In order to answer the first question we need to understand that the employers have the right to take all reasonable steps in safeguarding their interest and the property (Roth, 2000). In the context of online activity of the employees including those on the social networking websites, it has been argued that the employers have the right to actively monitor their employee’s online activity to safeguard against the possible risk of liability and loss of productivity during the business hours (NSW Law Reform Commission, 2001). These productivity issues are important as they cause loss of man hours. One recent study by Griffith University found that in Australian workplaces almost half of the online activity is for personal use of the employees (Turner, 2003). Although it is not clear what “private use” means. Therefore, it may be said that since employer has a legitimate interest in safeguarding their property and rights. However, a question originates here that do these interests justify uncontrolled monitoring of employees and their dismissal based on information obtained therefrom.
It appears that although RMA Administration’s policy permits the use of computers for personal use if they do not interfere with business activities, there is no concrete written policy that prohibits the employees from engaging in any grapevine or chatting sessions online during work hours. Manager’s motivation to dismiss the employee may stem from the negative comments about him passed by Bernice, which needs to be further evaluated from legal standpoint.
Fair Work Act provides for procedural requirements that need to be complied for fair dismissal of employees. If the employers of Bernice feel that there is an incompatibility between the manager and Bernice that cannot be resolved other than by dismissing her, still they would need to provide Bernice the procedural fairness to her; otherwise she would be able to bring an unfair dismissal claim against RMA. Procedural fairness requires a written notice to the specified time period to be given to the employee based on their continuous term of service with the employer. The period of notice is determined as follows as per section 117 of the Fair Work Act 2009.
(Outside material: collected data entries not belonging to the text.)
-- ==== Sys2Proof/Word.lean ====
section
/-! DEFINITION. The word types of the engine: u32 words, bytes and 64-byte blocks (spec/00_scope.md rules R9, R10). -/

namespace Sys2Proof

/-- `u32`: a 32-bit unsigned word; `+` on it is addition modulo 2^32 (00_scope.md R10). -/
abbrev Word := BitVec 32

/-- A byte is 8 bits (00_scope.md R9). -/
abbrev Byte := BitVec 8

/-- A block as the sequence of its bytes, index 0 first; 64 bytes wherever the spec speaks of a
Block (00_scope.md R16), which is the invariant `Engine.Wf` and not part of the type. -/
abbrev Block := List Byte

end Sys2Proof
end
Period of Continuous Employment counted from the first day of employment up to when the employment notice is given | Notice Period |
Up to 1 year | 1 week |
More than 1 year but less than 3 years | 2 weeks |
Between 3 to 5 years | 3 weeks |
More than 5 years | 4 weeks |
Employee who is over 45 years of age and has served for more than 2 years in continuous service is provided an additional period of 1 week. If extra period of notice is mentioned din the employment contract, it shall be followed. If these requirements are not fulfilled, the dismissal would be regarded as “harsh, unjust or unreasonable” having regard to one or more of the following circumstances as provided by the Fair Work Australia.
- Was there a valid and sufficient reason for dismissal?
- Was employee notified of the reason?
- Was an opportunity of being heard provided to the employee?
- Was employee allowed opportunity to have a support person in discussions relating to dismissal?
- Was the person warned before actual dismissal? (Williams et al, 2013)
It seems that none of these are present in the scenario and hence dismissal of Bernice on spot would be regarded as unfair and harsh.
Manager’s remarks to Bernice about her looks may be said to be a breach of organizational norms and mistreatment causing her psychological harm and humiliation (Rayner & Keashly, 2005), which also makes it a case of workplace bullying originating form a superior employee. Her employers need to listen to her concern and decide how they can deal with the situation as they have a duty of care to safeguard Bernice and all other employees from any workplace bullying.